Dobri Petrov Chintulov (Добри Петров Чинтулов) (1822 – 27 March 1886) was a Bulgarian poet, teacher and composer of the Bulgarian National Revival period.

Born in the town of Sliven (then in Ottoman Thrace, today in Bulgaria) in September 1822 to the family of a craftsman, Chintulov studied at the Greek school in his hometown. Due to a lack of funds, however, he was forced to drop out and move to Tarnovo, where he worked and visited the local class school in 1838 for around six months. From there he set off to Bucharest, Wallachia, where he studied for a year and a half. Receiving a scholarship from the Russian government, Chintulov moved to Odessa in the Russian Empire in 1840, assisted by his fellow townsman Dimitar Diamandiev, living in Brăila. After a stay of several months in Brăila, Chintulov returned to Sliven in 1850 and worked as a teacher for seven years; he established a cultural centre (chitalishte), joined the Bulgarian Church struggle and endorsed the idea of Bulgarian independence. In that period, he wrote a number of patriotic and revolutionary songs and poems, some of which became very popular and renowned as anthems of the revolution.

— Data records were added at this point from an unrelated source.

-- ==== Sys2Proof/Machine/HostAccess.lean ====
section
/-!
DEFINITION. The commands of the three host links (R335 to R344): PCIe requests with those held at L3 (R40), octal SPI, management I2C; and
the exit step of the ladder (R282), whose last serves the transfer the I2C target holds.
-/

namespace Sys2Proof.Machine

namespace State

/-- The host bridge runs: L0 to L2 (R40). -/
def bridgeRuns (s : State) : Bool := s.running && s.ladder.rung ≤ 2

/-! ## PCIe -/

/-- The link carries a request. -/
def pcieCarries (s : State) : Bool := s.running && s.hasPcie && (s.host.link == .l0 || s.host.link == .l1)

/-- A PCIe request: it takes the link out of L1; it is served where the host bridge runs and no earlier one is held, else it is held,
and at L3 it wakes the part (R36, R37, R40). -/
def pcieRequest (h : Held) (serve : State → State) (s : State) : State :=
  if s.pcieCarries then
    if s.bridgeRuns && s.host.held = [] then serve (s.onHost fun k => { k with link := .l0 })
    else (if s.bridgeRuns then s else s.wake .pcie).onHost fun k => { k with link := .l0, held := k.held ++ [h] }
  else s

end State

/-! ## PCIe configuration space (R336) -/

/-- Device ID of a variant with PCIe. -/
def Variant.deviceId (v : Variant) : Nat := if v = .p224 then 0x2240 else 0x4480

/-- The bits R336 gives in a word, the others as the PCI Express specification requires. -/
def given (known value : Word) (r : ConfigReg) : Word := (value &&& known) ||| (Config.pcieItem r &&& ~~~known)

namespace State

/-- A dword of the Type 0 header. -/
def headerWord (d : Fin 16) (s : State) : Word :=
  let h := s.host
  match d.val with
  | 0 => pack [(16, 16, s.sys.variant.deviceId), (0, 16, 0x1F3C)]
  | 1 => given 0x0000FFFF (h.command.setWidth 32) (.header d)
  | 2 => 0x08800002
  | 3 => given 0x007F0000 0 (.header d)
  | 4 => h.bar0
  | 5 | 6 | 7 | 8 | 9 | 12 => 0
  | 11 => 0x00001F3C
  | 15 => given 0x0000FF00 0 (.header d)
  | _ => Config.pcieItem (.header d)

/-- What a configuration read returns: MSI-X with 32 vectors (R338), the power state D0 or D3hot. -/
def configWord (r : ConfigReg) (s : State) : Word :=
  match r with
  | .header d => s.headerWord d
  | .pmControl => given 0x3 (if s.host.d3hot then 3 else 0) r
  | .msixControl => given 0xC7FF00FF (pack [flag 31 s.host.msixEn, flag 30 s.host.msixMask, (16, 11, 31), (0, 8, 0x11)]) r
  | .other _ => Config.pcieItem r

/-- A configuration write: the command bits an endpoint without I/O space has, BAR0, the power state, MSI-X enable and function mask. -/
def configPut (r : ConfigReg) (w : Word) (s : State) : State :=
  match r with
  | .header d =>
    s.onHost fun h => if d.val = 1 then { h with command := w.setWidth 16 &&& 0x0546 } else if d.val = 4 then { h with bar0 := w &&& 0xFE000000 } else h
  | .pmControl => s.onHost fun h => { h with d3hot := if fld w 0 2 = 3 then true else if fld w 0 2 = 0 then false else h.d3hot }
  | .msixControl => s.onHost fun h => ({ h with msixEn := w.getLsbD 31, msixMask := w.getLsbD 30 }).settleMsix
  | .other _ => s

/-- A configuration request: a read returns the word. -/
def configAccess (r : ConfigReg) (write : Option Word) (s : State) : State :=
  match write with
  | some w => s.configPut r w
  | none => s.ret (s.configWord r)

end State

/-- PCIE_CONFIGURATION_REQUEST (R336). -/
def execPcieConfigurationRequest (reg : ConfigReg) (write : Option Word) (s : State) : Res :=
  .next (s.pcieRequest (.config reg write) (State.configAccess reg write))

/-! ## Window accesses -/

namespace State

/-- A window access: a read delivers its bytes, over PCIe poisoned where one is uncorrectable (R254); over octal SPI the status bits add to
SPI_STAT. -/
def windowAccess (link : HostLink) (a : Nat) (acc : WinAccess) (s : State) : State :=
  let add (b : BitVec 8) (h : HostIf) : HostIf := if link = .spi then { h with spiStat := h.spiStat ||| b } else h
  match acc with
  | .read n =>
    let r := s.windowGet a n
    r.2.2.onHost fun h => add r.2.1 { h with winData := r.1, poison := link = .pcie && r.2.1.getLsbD 0 }
  | .write bytes =>
    let r := s.windowPut a bytes
    r.2.onHost (add r.1)

end State

/-- HOST_WINDOW_ACCESS (R252, R40). The management I2C does not reach the window (R343). -/
def execHostWindowAccess (link : HostLink) (offset : BitVec 24) (acc : WinAccess) (s : State) : Res :=
  if (Instr.hostWindowAccess link offset acc).wellFormed then
    .next (match link with
      | .pcie => s.pcieRequest (.window offset acc) (State.windowAccess .pcie offset.toNat acc)
      | .spi => if s.bridgeRuns then s.windowAccess .spi offset.toNat acc else s
      | .i2c => s)
  else refuseIllFormed

/-! ## Octal SPI (R340 to R342) -/

/-- A transaction of `n` bytes from `a` that sets FRAME: misaligned in register space, or across its end. -/
def spiFrameError (a n : Nat) : Bool := a < 0x1000000 && (a % 4 != 0 || n % 4 != 0 || decide (0x1000000 < a + n))

namespace State

/-- A transaction ends with its status byte. -/
def spiEnd (out : List Byte) (stat : BitVec 8) (s : State) : State :=
  s.onHost fun h => { h with spiStatus := stat, spiStat := h.spiStat ||| stat, spiOut := out }

/-- Nobody drives SIO: what the host reads is the board's (R342). -/
def spiSilent (n : Nat) (s : State) : State :=
  (s.onHost fun h => { h with spiOut := (List.range n).map (Config.undrivenSpi s.free) }).bumpFree

/-- A WRITE transaction. -/
def spiPut (a : Nat) (bytes : List Byte) (s : State) : State :=
  if spiFrameError a bytes.length then s.spiEnd [] 0x10
  else
    let x := s.accessWrite a bytes
    x.st.spiEnd [] x.stat

/-- A READ transaction: 0xA5, the data, the status byte; the wait bytes before them are time. -/
def spiGet (a n : Nat) (s : State) : State :=
  if spiFrameError a n then (s.spiEnd (0xA5 :: (List.range n).map (Config.undrivenSpi s.free) ++ [0x10]) 0x10).bumpFree
  else
    let x := s.accessRead a n
    x.st.spiEnd (0xA5 :: x.bytes ++ [x.stat]) x.stat

end State

/-- SPI_WRITE (R340). -/
def execSpiWrite (addr : BitVec 32) (bytes : List Byte) (s : State) : Res :=
  if (Instr.spiWrite addr bytes).wellFormed then .next (if s.bridgeRuns then s.spiPut addr.toNat bytes else s)
  else refuseIllFormed

/-- SPI_READ (R340). -/
def execSpiRead (addr : BitVec 32) (len : Nat) (s : State) : Res :=
  if (Instr.spiRead addr len).wellFormed then .next (if s.bridgeRuns then s.spiGet addr.toNat len else s.spiSilent (len + 2))
  else refuseIllFormed

/-- SPI_READ_TIMEOUT (R341): nothing is read, and TIMEOUT is set. -/
def execSpiReadTimeout (s : State) : Res := .next (if s.bridgeRuns then s.spiEnd [0xE1, 0x04] 0x04 else s.spiSilent 2)

/-- SPI_STATUS (R342). -/
def execSpiStatus (s : State) : Res :=
  .next (if s.bridgeRuns then s.onHost fun h => { h with spiOut := [h.spiStat], spiStat := 0 } else s.spiSilent 1)

/-! ## Management I2C (R343, R344) -/

/-- An offset the management I2C reaches: the blocks of the management plane. -/
def i2cReaches (a : Nat) : Bool := a < 0x60000 || (decide (0x800000 ≤ a) && decide (a < 0x810000))

/-- An offset served from the AON domain. -/
def i2cAon (a : Nat) : Bool := decide (0x20 ≤ a) && decide (a < 0x34)

/-- The whole words of a byte list, each little-endian. -/
def wholeWords : List Byte → List Word
  | a :: b :: c :: d :: rest => BitVec.ofNat 32 (leNat [a, b, c, d]) :: wholeWords rest
  | _ => []

namespace State

/-- Words written from an offset, up to the first that the target does not acknowledge. -/
def i2cPutWords : Nat → List Word → State → State
  | _, [], s => s
  | a, w :: rest, s => if i2cReaches a then i2cPutWords (a + 4) rest (s.writeMgmt a w) else s.onHost fun h => { h with i2cAck := false }

/-- A write served at once. -/
def i2cPut (a : Nat) (bytes : List Byte) (s : State) : State :=
  let s1 := s.onHost fun h => { h with i2cHold := .none, i2cOut := [], i2cAck := i2cReaches a && a % 4 = 0 }
  if a % 4 = 0 then s1.i2cPutWords a (wholeWords bytes) else s1

/-- Successive words from an offset; those outside the management plane read 0. -/
def i2cGetWords : Nat → Nat → State → List Byte × State
  | _, 0, s => ([], s)
  | a, n + 1, s =>
    let r := if i2cReaches a then s.readMgmt a else (0, s)
    let rest := i2cGetWords (a + 4) n r.2
    (leBytes 4 r.1.toNat ++ rest.1, rest.2)

/-- A read of `n` bytes served at once; it joins what the transfer has already read. -/
def i2cGet (a n : Nat) (before : List Byte) (s : State) : State :=
  let r := s.i2cGetWords (a / 4 * 4) (ceilDiv n 4)
  r.2.onHost fun h => { h with i2cHold := .none, i2cAck := true, i2cOut := before ++ r.1.take n }

/-- AON words written from an offset, and what is left of the access after them. -/
def i2cPutAon : Nat → List Byte → State → Nat × List Byte × State
  | a, b0 :: b1 :: b2 :: b3 :: rest, s =>
    if i2cAon a then i2cPutAon (a + 4) rest (s.writeAon a (BitVec.ofNat 32 (leNat [b0, b1, b2, b3]))) else (a, b0 :: b1 :: b2 :: b3 :: rest, s)
  | a, rest, s => if i2cAon a then (a, [], s) else (a, rest, s)

/-- MGT_WAKEEN.I2C. -/
def i2cWakes (s : State) : Bool := s.ladder.wakeEn.getLsbD 1

/-- A write at L4 to L6 (R344): the AON words are applied; the rest wakes the part and is held, or is not acknowledged. -/
def i2cPutDeep (a : Nat) (bytes : List Byte) (s : State) : State :=
  if i2cAon a && a % 4 != 0 then s.onHost fun h => { h with i2cAck := false, i2cOut := [] }
  else
    let r := s.i2cPutAon a bytes
    let s1 := r.2.2.onHost fun h => { h with i2cAck := true, i2cOut := [] }
    if r.2.1 = [] then s1
    else if s1.i2cWakes then (s1.wake .i2c).onHost fun h => { h with i2cHold := .write (BitVec.ofNat 24 r.1) r.2.1 }
    else s1.onHost fun h => { h with i2cAck := false }

/-- Bytes of AON words from an offset, at most `n`. -/
def aonBytes (a n : Nat) (s : State) : List Byte :=
  ((List.range (ceilDiv n 4)).flatMap fun k => if i2cAon (a + 4 * k) then leBytes 4 (s.mgtWord (a + 4 * k)).toNat else []).take n

/-- A read at L4 to L6 (R344). -/
def i2cGetDeep (a n : Nat) (s : State) : State :=
  let w := a / 4 * 4
  let got := if i2cAon w then s.aonBytes w n else []
  let s1 := s.onHost fun h => { h with i2cAck := true, i2cOut := got }
  if got.length = n then s1
  else if s1.i2cWakes then (s1.wake .i2c).onHost fun h => { h with i2cHold := .read (BitVec.ofNat 24 (w + got.length)) (n - got.length) }
  else s1.onHost fun h => { h with i2cOut := got ++ List.replicate (n - got.length) 0 }

/-- The target serves the access at once: L0 to L3. -/
def i2cDirect (s : State) : Bool := s.sys.phase != .inReset && s.ladder.rung ≤ 3

/-- The target acknowledges its address from the AON domain: L4 to L6. -/
def i2cDeep (s : State) : Bool := s.running && decide (4 ≤ s.ladder.rung) && s.ladder.rung ≤ 6

/-- No answer on the bus: held in reset, or unpowered at L7. -/
def i2cDead (s : State) : State := s.onHost fun h => { h with i2cAck := false, i2cOut := [] }

/-- A management I2C write; while SCL is held low no other access starts. -/
def i2cWriteAt (a : Nat) (bytes : List Byte) (s : State) : State :=
  if s.host.i2cHold != .none then s
  else if s.i2cDirect then s.i2cPut a bytes
  else if s.i2cDeep then s.i2cPutDeep a bytes
  else s.i2cDead

/-- A management I2C read. -/
def i2cReadAt (a n : Nat) (s : State) : State :=
  if s.host.i2cHold != .none then s
  else if s.i2cDirect then s.i2cGet a n []
  else if s.i2cDeep then s.i2cGetDeep a n
  else s.i2cDead

/-- The transfer the target holds is served at L0. -/
def serveI2c (s : State) : State :=
  match s.host.i2cHold with
  | .none => s
  | .write off bytes => s.i2cPut off.toNat bytes
  | .read off n => s.i2cGet off.toNat n s.host.i2cOut

end State

/-- I2C_WRITE (R343, R344). -/
def execI2cWrite (offset : BitVec 24) (bytes : List Byte) (s : State) : Res := .next (s.i2cWriteAt offset.toNat bytes)

/-- I2C_READ (R343, R344). -/
def execI2cRead (offset : BitVec 24) (len : Nat) (s : State) : Res := .next (s.i2cReadAt offset.toNat len)

/-- EXIT_STEP (R282): the present step completes; at L0, or at L3 where a lost clock ends the exit (R285), the target serves the transfer
it holds (R344). -/
def execExitStep (s : State) : Res :=
  .next (match s.ladder.phase with
    | .exit k =>
      if s.running then
        let s1 := s.exitStep k
        if s1.ladder.phase = .idle || s1.ladder.phase = .stuck then s1.serveI2c else s1
      else s
    | _ => s)

/-- CLOCK_LOSS (R285): where it ends an exit at L3, the target serves the transfer it holds. -/
def execClockLoss (clk : WatchedClock) (s : State) : Res :=
  .next (if s.sys.phase != .inReset && s.watched clk then
    let s1 := s.clockLoss clk
    if s1.ladder.phase = .stuck then s1.serveI2c else s1
  else s)

/-! ## Register accesses -/

/-- A PCIe read of any length: whole words of register space (R30), window bytes, poisoned where one is uncorrectable (R254). -/
def State.pcieRead (a n : Nat) (s : State) : State :=
  let x := s.accessRead a n
  x.st.onHost fun h => { h with winData := x.bytes, poison := x.stat.getLsbD 0 }

/-- REGISTER_WRITE (R30, R36): a write to the address map over a host link, or a read beside it, which R37 orders behind the writes
and R30 cuts the same way. -/
def execRegisterWrite (link : HostLink) (addr : BitVec 32) (acc : BusAccess) (s : State) : Res :=
  if (Instr.registerWrite link addr acc).wellFormed then
    .next (match link, acc with
      | .pcie, .write bytes => s.pcieRequest (.write addr bytes) fun t => (t.accessWrite addr.toNat bytes).st
      | .pcie, .read n => s.pcieRequest (.read addr n) (State.pcieRead addr.toNat n)
      | .spi, .write bytes => if s.bridgeRuns then s.spiPut addr.toNat bytes else s
      | .spi, .read n => if s.bridgeRuns then s.spiGet addr.toNat n else s.spiSilent (n + 2)
      | .i2c, .write bytes => if addr.toNat < 0x1000000 then s.i2cWriteAt addr.toNat bytes else s
      | .i2c, .read n => if addr.toNat < 0x1000000 then s.i2cReadAt addr.toNat n else s)
  else refuseIllFormed

/-- A held request is served. -/
def State.serveHeld (h : Held) (s : State) : State :=
  match h with
  | .write addr bytes => (s.accessWrite addr.toNat bytes).st
  | .read addr n => s.pcieRead addr.toNat n
  | .window offset acc => s.windowAccess .pcie offset.toNat acc
  | .config reg w => s.configAccess reg w

/-- HELD_REQUEST_SERVE (R40): at L0 the oldest held request is served. -/
def execHeldRequestServe (s : State) : Res :=
  .next (match s.host.held with
    | h :: rest =>
      if s.running && s.ladder.rung = 0 then (s.onHost fun k => { k with held := rest }).serveHeld h else s
    | [] => s)

end Sys2Proof.Machine
end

Provoking the animosity of the Turkophile and Grecoman circles in Sliven who even attempted to assassinate him, Chintulov moved to Yambol in 1858 and worked there as a head teacher until 1861. From 1861 to 1871, he was back to Sliven as a head teacher. In 1871, he moved to Istanbul (Tsarigrad) as Sliven's representative for the creation of the Bulgarian Exarchate's statute. Upon returning to Sliven, he worked as a teacher once again for three years, but had to quit due to problems with his sight.

Although ill and half-blind, Chintulov was among those who welcomed the liberating Russian forces in Sliven during the Russo-Turkish War of 1877–1878 on 17 November and held a speech. Receiving a pension until the end of his life, Chintulov died in Sliven on 27 March 1886, disappointed with the post-Liberation reality.

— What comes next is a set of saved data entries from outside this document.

-- ==== Sys2Proof/Certificates/Slice0/Obligations.lean ====
section
/-!
DEFINITION. The statements for the provers. Each docstring says what its statement claims and which rules of spec/ it formalises; a
frame (`sprigOnly` and the like, Safety.lean) says that nothing else of the state changes.
-/

open Sys2Proof Sys2Proof.Machine

/-- For every command and every state whose queue it heads, a step is that command's effect on the state with the rest of the queue. The
queue is the model's own (log entry 1). -/
def Obligations.StepTakesFrontCommand : Prop :=
  ∀ (c : Instr) (rest : List Instr) (s : State), s.pending = c :: rest → step s = exec c { s with pending := rest }

/-- With an empty queue a step is one tick, and the queue stays empty; while FAB, FIRE and LOOP run and no part of the boot or a rung stops
them, the fabric time moves on by 4 steps of 1.25 ns and the loop time by 2 cycles of 2.5 ns, and both stand otherwise. That a step on an
empty queue is one FAB cycle is the model's choice (log entry 1). -/
def Obligations.EmptyQueueTicks : Prop :=
  ∀ s : State, s.pending = [] →
    ∃ t, step s = .next t ∧ t.pending = [] ∧
      (s.fabRuns = true → t.times.fab = s.times.fab + 4) ∧ (s.fabRuns = false → t.times.fab = s.times.fab) ∧
      (s.loopRuns = true → t.times.loop = s.times.loop + 2) ∧ (s.loopRuns = false → t.times.loop = s.times.loop)

/-- Every command whose operands have the shape the spec gives them completes in every state; any other is refused by name. No command
faults. -/
def Obligations.WellFormedCommandsComplete : Prop :=
  ∀ (c : Instr) (s : State),
    (c.wellFormed = true → ∃ t, exec c s = .next t) ∧ (c.wellFormed = false → exec c s = .refused .illFormed)
/-- A message that arrives on a link direction whose planes run: with a correct CRC and the expected SEQ it is accepted, the expected value
moves on by one and a replay is no longer asked for; with a wrong CRC (source 0x50) or a SEQ 1 to 127 ahead (0x51) the receiver asks for a
replay from the expected value and accepts nothing; otherwise the message is dropped and 0x52 raised. Beside the direction, and what raising
the source does, nothing changes.
For every type, SEQ and payload, the message of R17 built from them gives each of them back, and its CRC-8 is correct; inverting any
one of its 96 bits makes the CRC wrong. -/
def Obligations.LinkMessages : Prop :=
  (∀ (d : Fin 6) (m : BitVec 96) (s : State), s.clocked = true →
     completes (.linkMessageReceive d m) s fun t => ∃ u, s.dirOnly d u ∧
       (let l := s.links.dirs[d.val]
        let k := u.links.dirs[d.val]
        let ahead := (msgSeq m - l.expected).toNat
        (msgCrcOk m = true ∧ ahead = 0 → t = u ∧ k.expected = l.expected + 1 ∧ k.accepted = l.accepted ++ [m] ∧ k.request = none ∧
          k.heard = s.times.dev ∧ k.buffer = l.buffer ∧ k.next = l.next ∧ k.failed = l.failed) ∧
        (msgCrcOk m = false → t = u.raise (dirReceiver d) 0x50 7 d.val ∧ k = { l with wire := k.wire, heard := s.times.dev, request := some l.expected }) ∧
        (msgCrcOk m = true ∧ 1 ≤ ahead ∧ ahead ≤ 127 →
          t = u.raise (dirReceiver d) 0x51 7 d.val ∧ k = { l with wire := k.wire, heard := s.times.dev, request := some l.expected }) ∧
        (msgCrcOk m = true ∧ 128 ≤ ahead → t = u.raise (dirReceiver d) 0x52 7 d.val ∧ k = { l with wire := k.wire, heard := s.times.dev }))) ∧
  (∀ (type seq : BitVec 8) (payload : BitVec 64),
     let m := linkMessage type seq payload
     msgType m = type ∧ msgSeq m = seq ∧ msgPayload m = payload ∧ msgCrcOk m = true ∧
       ∀ k : Fin 96, msgCrcOk (m ^^^ (1#96 <<< k.val)) = false)

/-- While both planes run: a replay request with no replay running, where no message has been replayed 8 times without being accepted, puts
every kept message from the requested SEQ to the latest, in order, behind what is on the wire; a heartbeat, sent where the sender has rested
for 1 µs (48 counts of the device time), takes the next SEQ, enters the replay buffer, of which the last 16 stay, and goes on the wire; one
sent earlier changes nothing. A direction not yet failed on which a message has been replayed 8 times, its last copy off the wire, or on
which the receiver has seen no message for 4 µs (192 counts; log entry 35), is marked failed by LINK_FAILED and raises 0x08 with the direction as its
instance; where neither holds nothing changes. Each changes its direction alone, but for what raising the source does. -/
def Obligations.LinkReplayHeartbeatFailure : Prop :=
  (∀ (d : Fin 6) (q : BitVec 8) (s : State), s.clocked = true → s.links.dirs[d.val].replayFrom = none →
    (∀ x ∈ s.links.dirs[d.val].replays, x.2 < 8) →
    completes (.replayRequest d q) s fun t => s.dirOnly d t ∧
      (let l := s.links.dirs[d.val]
       let k := t.links.dirs[d.val]
       k.wire = l.wire ++ l.buffer.filter (fun m => decide ((msgSeq m - q).toNat < (l.next - q).toNat)) ∧ k.replayFrom = some q ∧
         k.buffer = l.buffer ∧ k.next = l.next ∧ k.expected = l.expected ∧ k.accepted = l.accepted)) ∧
  (∀ (d : Fin 6) (s : State), s.clocked = true → since s.times.dev s.links.dirs[d.val].sentAt < 48 →
    completes (.heartbeatMessage d) s (· = s)) ∧
  (∀ (d : Fin 6) (s : State), s.clocked = true → 48 ≤ since s.times.dev s.links.dirs[d.val].sentAt →
    completes (.heartbeatMessage d) s fun t => s.dirOnly d t ∧
      (let l := s.links.dirs[d.val]
       let k := t.links.dirs[d.val]
       k.next = l.next + 1 ∧ ∃ m, msgSeq m = l.next ∧ msgPayload m = s.times.dev.setWidth 64 ∧ k.wire = l.wire ++ [m] ∧
         k.buffer = (l.buffer ++ [m]).drop (l.buffer.length + 1 - 16) ∧ k.expected = l.expected ∧ k.accepted = l.accepted)) ∧
  (∀ (d : Fin 6) (s : State), s.clocked = true → s.links.dirs[d.val].failed = false →
    let l := s.links.dirs[d.val]
    let due := (∃ x ∈ l.replays, 8 ≤ x.2 ∧ ∀ m ∈ l.wire, msgSeq m ≠ x.1) ∨ 192 ≤ since s.times.dev l.heard
    (due → completes (.linkFailed d) s fun t => ∃ u, s.dirOnly d u ∧
      u.links.dirs[d.val] = { l with failed := true } ∧ t = u.raise (dirReceiver d) 0x08 7 d.val) ∧
    (¬due → completes (.linkFailed d) s (· = s)))

/-- LINK_INJECTION_GO where management registers are served: without the OTP permit, MGT_TEST.PERMIT or with a port armed for printing it
only sets CERR of MGT_LINJCTRL; with all of them, a direction 0 to 5 and a kind other than corrupt, and no safe state, the injection runs
from a fresh count of messages and 0x54 is raised for its direction. LINK_INJECTION_STOP ends it. MGT_TEST_PERMIT_WRITE of 0 clears the
permit and ends every injection of the links and the Tohevik ports; of 1 it sets the permit where the OTP permits it and else changes
nothing. -/
def Obligations.InjectionPermits : Prop :=
  (∀ s : State, s.mgmtServed = true → s.mayInject = false →
    completes .linkInjectionGo s fun t => t = { s with links := { s.links with inj := { s.links.inj with cerr := true } } }) ∧
  (∀ s : State, s.mgmtServed = true → s.mayInject = true → s.flt.safe = false → s.links.inj.sel < 6 → s.links.inj.kind ≠ 2 →
    completes .linkInjectionGo s fun t => ∃ u : State, t = u.raise .management 0x54 7 s.links.inj.sel ∧
      u = { s with links := u.links } ∧ (s.links.inj.held = none → u.links.dirs = s.links.dirs) ∧ u.links.inj.active = true ∧ u.links.inj.seen = 0 ∧
      u.links.inj.kind = s.links.inj.kind ∧ u.links.inj.pattern = s.links.inj.pattern ∧ u.links.inj.n = s.links.inj.n) ∧
  (∀ s : State, s.mgmtServed = true →
    completes .linkInjectionStop s fun t => t = { s with links := t.links } ∧ t.links.inj.active = false ∧
      (s.links.inj.held = none → t.links.dirs = s.links.dirs)) ∧
  (∀ s : State, s.mgmtServed = true →
    completes (.mgtTestPermitWrite false) s fun t => t.sys = { s.sys with permit := false } ∧ t.links.inj.active = false ∧
      (∀ n, (t.tlk n).inj.active = false) ∧
      (s.links.inj.held = none → t.links.dirs = s.links.dirs) ∧
      t = { s with sys := t.sys, thm := t.thm, links := t.links, tlks := t.tlks }) ∧
  (∀ s : State, s.mgmtServed = true → s.injPermitted = false → completes (.mgtTestPermitWrite true) s fun t => t = s) ∧
  (∀ s : State, s.mgmtServed = true → s.injPermitted = true →
    completes (.mgtTestPermitWrite true) s fun t => t = { s with sys := { s.sys with permit := true }, thm := t.thm })
/-- For every source of the table and every value, where management registers are served: a write that sets INT with VECTOR 0, a non-zero
VECTOR without INT, BLKRST where BRALLOW is 0, or clears ERRN of a fatal source changes nothing but FLT_STAT.CERR; any other write makes the
five reaction bits and VECTOR of that source, and of no other, those of the value, and changes nothing else. FLT_REACT32 resets to
0x0002_0321 and FLT_REACT5 to 0x0003_0012. -/
def Obligations.ReactionWriteWholeOrIgnored : Prop :=
  (∀ (source : BitVec 8) (v : Word) (i : SourceInfo) (s : State), s.mgmtServed = true → sourceInfo source.toNat = some i →
    completes (.fltReactWrite source v) s fun t =>
      let vector := (v.extractLsb' 8 5).toNat
      let bad := (v.getLsbD 0 = true ∧ vector = 0) ∨ (v.getLsbD 0 = false ∧ vector ≠ 0) ∨ (v.getLsbD 2 = true ∧ i.blockReset = false) ∨
        (v.getLsbD 4 = false ∧ i.cls = 3)
      (bad → t = { s with flt := { s.flt with cerr := true } }) ∧
      (¬bad → t = { s with flt := { s.flt with react := t.flt.react } } ∧
        elem? t.flt.react source.toNat =
          some { int := v.getLsbD 0, trap := v.getLsbD 1, blkrst := v.getLsbD 2, chiprst := v.getLsbD 3, errn := v.getLsbD 4, vector } ∧
        ∀ m, m ≠ source.toNat → elem? t.flt.react m = elem? s.flt.react m)) ∧
  React.word 32 (defaultReact 32) = 0x00020321 ∧ React.word 5 (defaultReact 5) = 0x00030012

Chintulov's poetic legacy is not large in numbers, as only around 20 of his poems have survived: he had to burn his manuscripts twice. Only three of his songs have been published, but his works had a tremendous influence on the Bulgarian youth of the time and are still well known as classic Bulgarian revolutionary music. Three of his best known works are Rise Up, Rise Up, Balkan Hero, The Wind is Resounding, the Mountain is Moaning, and Where are you, Faithful Love of the People?.

==Honours==

Chintulov Ridge on Oscar II Coast in Graham Land, Antarctica is named after Dobri Chintulov.